Posted 01/26/2011
Sports, Spelling, and Genes
I walked into the spelling bee just as my daughter was at the microphone for her first word of the day. She saw me coming in, and for a moment I panicked, thinking that I would distract her and she’d miss an easy one.
Fortunately, the word was “exclusive,” and I suspect Meredith could spell the word before she could pronounce it. As a seventh grader, it was no challenge whatsoever.
That’s the way it is in our family. Kimberly and I are journalists, and we’re all avid readers. Spelling comes as naturally to us as breathing. I wasn’t surprised to learn that spelling and reading proficiency have a very strong genetic component:
According to John Stein, Professor of Neuroscience at Oxford University Medical School, both reading and spelling require a phenomenal amount of brain power. Deciphering a sentence and all forms of the written word is the most complex tasks your brain faces. The reason behind this is that the written word is a pretty recent invention.

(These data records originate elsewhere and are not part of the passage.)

-- ==== Sys2Proof/Machine/Marks.lean ====
section
/-! DEFINITION. The mark table (chapter 3): setting, retiring, reading and listing marks, and the report of changes in
force. -/

namespace Sys2Proof.Machine

/-! ## The table -/

def markAt (marks : List Mark) (n : Nat) : Option Mark := marks.find? (fun m => m.number == n)

/-- The record takes its place in ascending number, in place of one with its number (R49). -/
def insertMark (m : Mark) : List Mark → List Mark
  | [] => [m]
  | x :: rest =>
      if m.number < x.number then m :: x :: rest
      else if m.number = x.number then m :: rest
      else x :: insertMark m rest

def removeMark (n : Nat) (marks : List Mark) : List Mark := marks.filter (fun m => m.number != n)

/-! ## The report of changes in force (R52) -/

/-- The mark test made again on a record (R52). -/
def remark (zones : List Zone) (m : Mark) : Mark :=
  let t := markTest zones m.point
  { m with state := t.1, blocker := t.2 }

/-- The MARK notice of a re-evaluation: none where the state stays (R52, Table 3-4). -/
def remarkNotice (zones : List Zone) (m : Mark) : Option Notice :=
  let m' := remark zones m
  if m'.state = m.state then none
  else some (.mark (if m'.state = .blocked then .blocked else .cleared) (some m.state) m')

/-- A mark whose state a re-evaluation changes, with its new state (Table 3-3). -/
def remarkChange (zones : List Zone) (m : Mark) : Option (Nat × MarkState) :=
  let m' := remark zones m
  if m'.state = m.state then none else some (m.number, m'.state)

/-- R52: every mark is re-evaluated against the zone table, in ascending number; then the state changes are handed to
the move queue as one report. -/
def reevaluateMarks (s : State) : State :=
  let changed := s.marks.filterMap (remarkChange s.zones)
  let s1 := State.notifyAll { s with marks := s.marks.map (remark s.zones) }
    (s.marks.filterMap (remarkNotice s.zones))
  if changed.isEmpty then s1 else s1.handMarkReport (.changed changed)

/-- The mark table takes the oldest report of changes in force that stands. -/
def takeChangeReport (s : State) : State :=
  match s.hands.changes with
  | [] => s
  | _ :: rest => reevaluateMarks { s with hands := { s.hands with changes := rest } }

/-- R52: a report that stands is taken before any later zone event, mark request or read of a mark by the move
queue (entry 3). -/
def settleMarks (s : State) : State := s.hands.changes.foldl (fun t _ => takeChangeReport t) s

def execChangeInForceReport (s : State) : Result := .next (takeChangeReport s)

/-! ## Setting a mark (R53, R54) -/

/-- The record of an accepted MARK_SET or MARK_HERE, after the mark test on its point (R53). -/
def newMark (zones : List Zone) (number : Nat) (point : Vec3) (cap : Option Nat) (label : List Byte) : Mark :=
  remark zones { number := number, point := point, speedCap := cap, label := label, state := .clear, blocker := 0 }

/-- R53, R54, R57: the record is created or replaced, with its notice, its reports and its CLOSE. -/
def storeMark (s : State) (p : Port) (tag : Byte) (number : Nat) (point : Vec3) (cap : Nat) (label : List Byte) :
    State :=
  let m := newMark s.zones number point (clampSpeedCap s.settings.speedCap cap) label
  let clamped := speedCapClamped s.settings.speedCap cap
  let s1 := { s with marks := insertMark m s.marks }
  let s2 :=
    match markAt s.marks number with
    | none => s1.notify (.mark .set none m)
    | some old =>
        let t := (s1.notify (.mark .replaced (some old.state) m)).handMarkReport (.replaced number)
        if m.state = old.state then t else t.handMarkReport (.changed [(number, m.state)])
  s2.close p tag (clampStatus clamped) number (if clamped then 1 else 0)

/-- R53. -/
def markSet (p : Port) (tag : Byte) (b : MarkSetBody) (s : State) : State :=
  if b.mark > Config.maxMarkNumber then s.close p tag .outOfRange b.mark 5
  else
    match positionFault b.point with
    | some axis => s.close p tag .outOfRange b.mark axis
    | none =>
        match labelFault b.label with
        | some code => s.close p tag .outOfRange b.mark code
        | none => storeMark s p tag b.mark b.point b.speedCap b.label

def execMarkSet (p : Port) (tag : Byte) (b : MarkSetBody) (s : State) : Result :=
  .next (s.take p tag (.markSet p tag b) (fun t => markSet p tag b (settleMarks t)))

/-- R55. The pose is that of the most recent published step result, which the path generator holds. -/
def markHere (p : Port) (tag : Byte) (b : MarkHereBody) (s : State) : State :=
  if b.mark > Config.maxMarkNumber then s.close p tag .outOfRange b.mark 5
  else
    match s.path with
    | none => s.close p tag .wrongMode b.mark 0
    | some path =>
        if s.carrier.mode = .offline then s.close p tag .wrongMode b.mark 0
        else if s.carrier.poseLost then s.close p tag .poseLost b.mark 0
        else
          match labelFault b.label with
          | some code => s.close p tag .outOfRange b.mark code
          | none =>
              let point := Vec.map roundToMm path.pose
              match positionFault point with
              | some axis => s.close p tag .outOfRange b.mark axis
              | none => storeMark s p tag b.mark point b.speedCap b.label

def execMarkHere (p : Port) (tag : Byte) (b : MarkHereBody) (s : State) : Result :=
  .next (s.take p tag (.markHere p tag b) (fun t => markHere p tag b (settleMarks t)))

/-! ## Retiring, reading and listing (R56, R58, R59) -/

/-- R56, R57: the record leaves the table, and the retirement is handed to the move queue. -/
def markRetire (p : Port) (tag : Byte) (n : Nat) (s : State) : State :=
  if n > Config.maxMarkNumber then s.close p tag .outOfRange n 5
  else
    match markAt s.marks n with
    | none => s.close p tag .noRecord n 0
    | some m =>
        let s1 := { s with marks := removeMark n s.marks }
        ((s1.notify (.mark .retired (some m.state) m)).handMarkReport (.retired n)).close p tag .ok n 0

def execMarkRetire (p : Port) (tag : Byte) (n : Nat) (s : State) : Result :=
  .next (s.take p tag (.markRetire p tag n) (fun t => markRetire p tag n (settleMarks t)))

/-- R58. -/
def markRead (p : Port) (tag : Byte) (n : Nat) (s : State) : State :=
  if n > Config.maxMarkNumber then s.close p tag .outOfRange n 5
  else
    match markAt s.marks n with
    | none => s.close p tag .noRecord n 0
    | some m => s.closeItem p tag (.mark m) .ok n 0

def execMarkRead (p : Port) (tag : Byte) (n : Nat) (s : State) : Result :=
  .next (s.take p tag (.markRead p tag n) (fun t => markRead p tag n (settleMarks t)))

/-- The filter codes of Table 11-8. -/
def markFilterOf : Nat → Option MarkFilter
  | 0 => some .all
  | 1 => some (.state .clear)
  | 2 => some (.state .blocked)
  | _ => none

/-- R59: an unknown filter is refused; otherwise the listing enters service with its cursor before mark 0. -/
def markList (p : Port) (tag : Byte) (filter : Nat) (s : State) : State :=
  match markFilterOf filter with
  | none => s.close p tag .outOfRange 0 7
  | some f => s.serve p tag (.marks f none)

def execMarkList (p : Port) (tag : Byte) (filter : Nat) (s : State) : Result :=
  .next (s.take p tag (.markList p tag filter) (fun t => markList p tag filter (settleMarks t)))

def MarkFilter.admits : MarkFilter → Mark → Bool
  | .all, _ => true
  | .state st, m => m.state == st

/-- R59: the lowest-numbered record above the cursor that matches the filter. -/
def nextMark (marks : List Mark) (f : MarkFilter) (cursor : Option Nat) : Option Mark :=
  marks.find? (fun m => (match cursor with | none => true | some c => decide (c < m.number)) && f.admits m)

end Sys2Proof.Machine
end

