-- ==== Sys2Proof/Machine/Tension.lean ====
section
/-! DEFINITION. The tension front end (chapter 7): the lane path, silence, winch tensions, protection, the tension cap
and the lane check. -/

namespace Sys2Proof.Machine

/-! ## The lane path (R130 to R132) -/

/-- A number within 16 signed bits: beyond an end it becomes that end (R130, R131). -/
def clamp16 (n : Int) : Int := max (-32768) (min n 32767)

/-- R130: a word as a signed value. -/
def convertWord (format : LaneFormat) (word : BitVec 16) : Int :=
  match format with
  | .offset => (word.toNat : Int) - 32768
  | .twos => word.toInt

/-- R130: the gained value. -/
def gainedValue (gain x : Int) : Int := clamp16 ((x * (16 + gain)).tdiv 16)

/-- R131: the filter's coefficients, newest value first. -/
def filterOf (st : Settings) : List Int :=
  match st.filterMode with
  | .builtIn => List.replicate 12 Config.builtInCoeff
  | .custom => st.filterCoeff

/-- R131: the filtered output of a full history. -/
def filterOutput (coeffs history : List Int) : Int := clamp16 ((List.zipWith (· * ·) coeffs history).sum / 4096)

/-- R132: newtons. -/
def scaleOutput (scale out : Int) : Int := out * scale / 256

/-- R130: a gained value joins the history, and the count rises, from 15 to 12. -/
def LaneRec.push (r : LaneRec) (y : Int) : LaneRec :=
  { r with
    history := (y :: r.history).take 12
    samples := if r.samples = 15 then 12 else r.samples + 1 }

/-- R131: the history is emptied and the latest output made invalid. -/
def LaneRec.emptied (r : LaneRec) : LaneRec := { r with history := [], samples := 0, valid := false }

def State.setLane (s : State) (l : Lane) (r : LaneRec) : State :=
  { s with tension := { s.tension with lanes := s.tension.lanes.set l r } }

def State.setWinch (s : State) (w : Winch) (r : WinchRec) : State :=
  { s with tension := { s.tension with winches := s.tension.winches.set w r } }

/-- R142: the LANE notice of a change from `previous` to the state that stands. -/
def State.laneNotice (s : State) (l : Lane) (reason : LaneReason) (previous : LaneState) (words : Nat) : State :=
  s.notify (.lane reason l (s.tension.lanes.get l).state previous (s.settings.laneMap.get l) words)

/-! ## The tension cap (R138) -/

/-- R138: the cap that one winch sets, none when it sets none. -/
def winchCap (st : Settings) (w : Winch) (t : Int) : Option Int :=
  let warn := st.tensionWarn.get w
  let top := st.tensionMax.get w
  if t ≤ warn then none
  else if t < top then some (max (st.speedCap * (top - t) / (top - warn)) (derateFloor st))
  else some (derateFloor st)

/-- R138: the least winch cap, or SPEED_CAP. -/
def tensionCapOf (st : Settings) (t : Quad WinchRec) : Int :=
  (winches.filterMap (fun w => winchCap st w (t.get w).tension)).foldl min st.speedCap

/-- R138: the cap is formed while rigged and kept while OFFLINE. -/
def formTensionCap (s : State) : State :=
  if s.rigged then { s with tension := { s.tension with cap := tensionCapOf s.settings s.tension.winches } } else s

/-! ## Winch tension (R135 to R137) -/

/-- R135, R136: the tension and the flag from the cells that are fresh; none fresh keeps the tension. -/
def formWinch (tolerance : Int) (aFresh bFresh : Bool) (r : WinchRec) : WinchRec :=
  match aFresh, bFresh with
  | true, true =>
      if |r.cellA - r.cellB| ≤ tolerance then { r with tension := (r.cellA + r.cellB) / 2, flag := .pair }
      else { r with tension := max r.cellA r.cellB, flag := .disagree }
  | true, false => { r with tension := r.cellA, flag := .single }
  | false, true => { r with tension := r.cellB, flag := .single }
  | false, false => { r with flag := .none }

/-- The winch formed from its cells as they stand. -/
def reformWinch (s : State) (w : Winch) : State :=
  s.setWinch w (formWinch s.settings.disagreeTol (cellFresh s.settings s.tension w .a)
    (cellFresh s.settings s.tension w .b) (s.tension.winches.get w))

/-- R137: one protection count. -/
def protectCount (hit : Bool) (n : Nat) : Nat := if hit then min (n + 1) Config.protectLimit else 0

/-- R137: the protection counts of a winch, while rigged, with their reports. -/
def protectWinch (s : State) (w : Winch) : State :=
  if s.rigged then
    let r := s.tension.winches.get w
    let r' := { r with
      overload := protectCount (decide (s.settings.tensionMax.get w ≤ r.tension)) r.overload
      slack := protectCount (decide (r.tension ≤ s.settings.tensionSlack.get w)) r.slack }
    let s1 := s.setWinch w r'
    let s2 := if r'.overload = Config.protectLimit then s1.handFault .overload (some w) else s1
    if r'.slack = Config.protectLimit then s2.handFault .slack (some w) else s2
  else s

/-- R129: an output becomes the latest output of its cell. -/
def WinchRec.setCell (r : WinchRec) (c : Cell) (v : Int) : WinchRec :=
  match c with
  | .a => { r with cellA := v }
  | .b => { r with cellB := v }

/-- R135: an output update. -/
def outputUpdate (s : State) (w : Winch) (c : Cell) (v : Int) : State :=
  let s1 := s.setWinch w ((s.tension.winches.get w).setCell c v)
  formTensionCap (protectWinch (reformWinch s1 w) w)

/-- R136: a freshness update of a winch. -/
def freshnessUpdate (s : State) (w : Winch) : State :=
  let s1 := formTensionCap (reformWinch s w)
  if s1.rigged && (s1.tension.winches.get w).flag == .none then s1.handFault .senseLost (some w) else s1

/-- A freshness update of the winch that a mapping names, if it names one. -/
def freshnessOf (s : State) (mapping : Option CellName) : State :=
  match mapping with
  | none => s
  | some m => freshnessUpdate s m.winch

/-! ## The end of a check (R140, R141, R170) -/

/-- The port that holds the check of a lane in service. -/
def PortRec.checks (r : PortRec) (l : Lane) : Bool :=
  match r.service with
  | some v => v.work == .laneCheck l
  | none => false

/-- R170: the check of a lane leaves service at its port, and its CLOSE is placed in the answer queue. -/
def closeCheckAt (s : State) (p : Port) (l : Lane) (status : Status) (detail2 : Nat) : State :=
  match (s.port p).service with
  | some v => (s.setPort p { s.port p with service := none }).close p v.tag status l.val detail2
  | none => s

def closeCheck (s : State) (l : Lane) (status : Status) (detail2 : Nat) : State :=
  if s.rig.checks l then closeCheckAt s .rig l status detail2
  else if s.safety.checks l then closeCheckAt s .safety l status detail2
  else s

/-- R140: a check fails; `mark` is 0x80 for a silence expiry. -/
def failCheck (s : State) (l : Lane) (mark : Nat) : State :=
  let r := s.tension.lanes.get l
  let n := mark + (r.check.map Check.matched).getD 0
  let s1 := s.setLane l { r with state := .bad, watch := false, check := none }
  closeCheck (s1.laneNotice l .checkFailed .checking n) l .conflict n

/-- R140: the word matches. -/
def Check.admits (c : Check) (patterns : BitVec 16 × BitVec 16) (word : BitVec 16) : Bool :=
  match c.last with
  | none => word == patterns.1 || word == patterns.2
  | some last => word == (if last = patterns.1 then patterns.2 else patterns.1)

/-- R140: a sample taken by the check. -/
def checkSample (s : State) (l : Lane) (word : BitVec 16) : State :=
  let r := s.tension.lanes.get l
  let c := r.check.getD ⟨none, 0⟩
  if c.admits (s.settings.lanePattern.get l) word then
    let n := c.matched + 1
    if n = Config.checkWords then
      let s1 := s.setLane l { r with state := .good, watch := true, check := none }
      closeCheck (s1.laneNotice l .checkPassed .checking n) l .ok n
    else s.setLane l { r with watch := true, check := some ⟨some word, n⟩ }
  else failCheck s l 0

/-! ## Sample arrival (R130 to R135) -/

/-- R130 to R132, R135: a word taken into the history, with the output that it gives. -/
def historySample (s : State) (l : Lane) (word : BitVec 16) : State :=
  let r := s.tension.lanes.get l
  let st := s.settings
  let pushed := r.push (gainedValue (st.laneGain.get l) (convertWord (st.laneFormat.get l) word))
  let r1 := if r.state = .good then { pushed with watch := true } else pushed
  if r1.samples = 12 then
    let v := scaleOutput (st.laneScale.get l) (filterOutput (filterOf st) r1.history)
    let s1 := s.setLane l { r1 with latest := v, valid := true }
    match r.state, st.laneMap.get l with
    | .good, some m => outputUpdate s1 m.winch m.cell v
    | _, _ => s1
  else s.setLane l r1

/-- R134: a STALE lane is restored. -/
def restoreLane (s : State) (l : Lane) : State :=
  let r := s.tension.lanes.get l
  (s.setLane l { r.emptied with state := .good }).laneNotice l .restored .stale 0

def sampleArrival (l : Lane) (word : BitVec 16) (s : State) : State :=
  match (s.tension.lanes.get l).state with
  | .checking => checkSample s l word
  | .stale => historySample (restoreLane s l) l word
  | _ => historySample s l word

def execSampleArrival (l : Lane) (word : BitVec 16) (s : State) : Result := .next (sampleArrival l word s)

/-! ## Silence (R133) -/

/-- R133: an armed watch reaches its expiry. An idle watch has none (entry 14). -/
def silenceExpiry (l : Lane) (s : State) : State :=
  let r := s.tension.lanes.get l
  if r.watch then
    match r.state with
    | .good =>
        let s1 := s.setLane l { r with state := .stale, watch := false }
        freshnessOf (s1.laneNotice l .stale .good 0) (s.settings.laneMap.get l)
    | .checking => failCheck s l 0x80
    | _ => s
  else s

def execSilenceExpiry (l : Lane) (s : State) : Result := .next (silenceExpiry l s)

/-! ## LANE_CHECK, and what else ends or resets a lane (R139, R141, R13) -/

/-- The lane of a number that the range check has passed. -/
def laneOf (n : Nat) : Option Lane := if h : n < 8 then some ⟨n, h⟩ else none

/-- R139: the check starts. -/
def startCheck (p : Port) (tag : Byte) (l : Lane) (s : State) : State :=
  let r := s.tension.lanes.get l
  let s1 := s.setLane l { r.emptied with state := .checking, watch := true, check := some ⟨none, 0⟩ }
  let s2 := (s1.laneNotice l .checkStarted r.state 0).serve p tag (.laneCheck l)
  if r.state = .good then freshnessOf s2 (s.settings.laneMap.get l) else s2

/-- R139. -/
def laneCheck (p : Port) (tag : Byte) (n : Nat) (s : State) : State :=
  match laneOf n with
  | none => s.close p tag .outOfRange n 0
  | some l =>
      if s.rigged then s.close p tag .wrongMode n 0
      else if (s.settings.laneMap.get l).isNone then s.close p tag .conflict n 1
      else if (s.tension.lanes.get l).state = .checking then s.close p tag .conflict n 2
      else startCheck p tag l s

def execLaneCheck (p : Port) (tag : Byte) (n : Nat) (s : State) : Result :=
  .next (s.take p tag (.laneCheck p tag n) (laneCheck p tag n))

/-- R13, R136, R141: a SET of the lane's map, format, gain or pattern, already stored, returns the lane to UNCHECKED.
`served` is the mapping before the SET. -/
def settingReset (l : Lane) (served : Option CellName) (s : State) : State :=
  let r := s.tension.lanes.get l
  let s1 := s.setLane l { r.emptied with state := .unchecked, watch := false, check := none }
  let s2 := s1.laneNotice l .setting r.state 0
  match r.state with
  | .checking => closeCheck s2 l .ok 0xFF
  | .good => freshnessOf s2 served
  | _ => s2

/-- The winch that a GOOD lane serves. -/
def goodWinch (s : State) (l : Lane) : Option Winch :=
  if (s.tension.lanes.get l).state = .good then (s.settings.laneMap.get l).map CellName.winch else none

/-- R13, R131, R136: a SET of the filter empties the history of every lane; then each winch that a GOOD lane serves is
re-formed. No cell is fresh by then, so each keeps its tension (entry 13). -/
def filterReset (s : State) : State :=
  let s1 := { s with tension := { s.tension with lanes := s.tension.lanes.map LaneRec.emptied } }
  (lanes.filterMap (goodWinch s)).foldl freshnessUpdate s1

/-- R141, R171: the end of a check by ABORT at the tension front end. -/
def abortCheck (l : Lane) (s : State) : State :=
  let r := s.tension.lanes.get l
  let n := (r.check.map Check.matched).getD 0
  (s.setLane l { r with state := .unchecked, watch := false, check := none }).laneNotice l .aborted r.state n

end Sys2Proof.Machine
end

Stein says, “It was invented only 5,000 years ago. It is piggybacked on to our linguistic ability, which was invented 30,000-40,000 years ago. The consequence is that many people fail to read or spell.”
[…]
“Around 60 percent of the variation in the ability to spell lies in our genes,” says Tony Monaco, a scientist at the Wellcome Centre Trust for Human Genetics at Oxford University. Monaco also says that genes dictate how our brains develop.
My son and older daughter have competed in the spelling bee at their middle school every year. Last year, when Harrison was in eighth grade and Meredith in sixth, they were both selected. We were delighted, but not completely surprised. True, only 50 kids make it to the bee each year, out of 1,130 students. (The entire student body takes a written test to determine the contestants.) Harrison was one of five kids to make it to the final round last year, on his third try, while Meredith went out in the second round.
I’ve been thinking a lot about genes this week, for reasons having nothing to do with my kids. As someone who writes about health and fitness for a living, I have to at least consider nature-vs.-nurture questions for just about every major project. It even arises on the minor ones.
Take my post about Jack LaLanne, who passed away on Sunday at the age of 96. He’s held up as a fitness icon, and deservedly so. No one worked longer or harder to make himself the embodiment of the benefits of exercise and good nutrition. He even refused to eat cake at his own birthday party.
But I didn’t know until after he’d died that his older brother had lived to 97. Norman LaLanne was an athlete in college — he played football and rugby at UC Berkeley — and was described in his obituary as an “avid golfer,” but he didn’t work out two hours a day or turn down a slice of his own birthday cake.
Here’s how Jack LaLanne’s son described his dad:
“The whole family gene is a very obsessive-compulsive one, and he applies that to health,” said Jon Allen LaLanne. “He practices what he preaches and you can’t dispute what he says.”
Which brings me back to the spelling bee, and my 12-year-old ringer.
She got “caterpillar” in the second round and “advantageous” in the third. Out of 50, she was one of just eight entering the fourth round, where she caught a break. While other kids tried and failed to spell “acculturation,” “surveillance,” “autonomous,” and “hallucinogen,” she got “carbohydrates.” I wouldn’t literally have put her up for adoption if she’d missed that one, but the thought would’ve crossed my mind.
There were four kids left for round five. To my surprise, the words were easier. But the pressure must’ve been enormous. Meredith rushed herself and missed “electrocution.” One kid missed “journalism” (we would’ve known the fix as in if my daughter had gotten “journalism” and “carbohydrates” in the same contest). Another missed “burgundy.” The winner, an eighth grader, spelled “residue” correctly.
Meredith tried her hardest not to break down, and almost succeeded. You could feel her pain from the other side of the auditorium. We made all the usual parental noises about how proud we were, but nothing could console her. She knew how close she’d come. She could spell every word in the fifth round, including the one she messed up. And, at some level, she probably realized, as I did when I was her age, that this is the one type of contest in which she has a genetic advantage over the competition.
Interestingly, I don’t think I’ve ever met an athlete or extraordinarily fit individual who didn’t attribute his success to his own hard work and fortitude. I remember having a long, painful conversation with an author who was both a pro athlete and a physique icon with an extraordinarily successful modeling career. He believed his success came from working out hours a day. I explained how rare it was to be able to work that long and that hard. Most of us would break down within weeks, if not days.
So I’ll throw the question out there: Where do you think the line is that divides nature and nurture? When you look at your successes and failures, do you see a familial pattern?